§ **RECORDS TO PROCESS**
*-*-*
/-! ## State.cancel -/

@[simp] theorem State.cancel_control (s : State) (p : Entry → Bool) : ((s.cancel p).1).control = s.control := by
  rfl
@[simp] theorem State.cancel_link (s : State) (p : Entry → Bool) : ((s.cancel p).1).link = s.link := by
  rfl
@[simp] theorem State.cancel_router (s : State) (p : Entry → Bool) : ((s.cancel p).1).router = s.router := by
  rfl
@[simp] theorem State.cancel_spans (s : State) (p : Entry → Bool) : ((s.cancel p).1).spans = s.spans := by
  rfl
@[simp] theorem State.cancel_notices (s : State) (p : Entry → Bool) : ((s.cancel p).1).notices = s.notices := by
  rfl
@[simp] theorem State.cancel_alerts (s : State) (p : Entry → Bool) : ((s.cancel p).1).alerts = s.alerts := by
  rfl
@[simp] theorem State.cancel_params (s : State) (p : Entry → Bool) : ((s.cancel p).1).params = s.params := by
  rfl
@[simp] theorem State.cancel_pending (s : State) (p : Entry → Bool) : ((s.cancel p).1).pending = s.pending := by
  rfl
@[simp] theorem State.cancel_span (s : State) (p : Entry → Bool) (q : Fin 4) : ((s.cancel p).1).span q = s.span q :=
  congrArg (fun v : Vector SpanUnit 4 => v[q]) (State.cancel_spans s p)

/-! ## State.discardExpired -/

@[simp] theorem State.discardExpired_control (s : State) (k : Key) : (s.discardExpired k).control = s.control := by
  simp only [State.discardExpired]
  repeat' split
  all_goals simp
@[simp] theorem State.discardExpired_link (s : State) (k : Key) : (s.discardExpired k).link = s.link := by
  simp only [State.discardExpired]
  repeat' split
  all_goals simp
@[simp] theorem State.discardExpired_router (s : State) (k : Key) : (s.discardExpired k).router = s.router := by
  simp only [State.discardExpired]
  repeat' split
  all_goals simp
@[simp] theorem State.discardExpired_spans (s : State) (k : Key) : (s.discardExpired k).spans = s.spans := by
  simp only [State.discardExpired]
  repeat' split
  all_goals simp
@[simp] theorem State.discardExpired_notices (s : State) (k : Key) : (s.discardExpired k).notices = s.notices := by
  simp only [State.discardExpired]
  repeat' split
  all_goals simp
@[simp] theorem State.discardExpired_params (s : State) (k : Key) : (s.discardExpired k).params = s.params := by
  simp only [State.discardExpired]
  repeat' split
  all_goals simp
@[simp] theorem State.discardExpired_pending (s : State) (k : Key) : (s.discardExpired k).pending = s.pending := by
  simp only [State.discardExpired]
  repeat' split
  all_goals simp
@[simp] theorem State.discardExpired_span (s : State) (k : Key) (q : Fin 4) : (s.discardExpired k).span q = s.span q :=
  congrArg (fun v : Vector SpanUnit 4 => v[q]) (State.discardExpired_spans s k)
*-*-*
§ **WHAT YOU SHOULD DO**
Every line above that contains the word "SpanUnit" should be reported.

§ **SOLUTION BELOW**
  congrArg (fun v : Vector SpanUnit 4 => v[q]) (State.cancel_spans s p)
  congrArg (fun v : Vector SpanUnit 4 => v[q]) (State.discardExpired_spans s k)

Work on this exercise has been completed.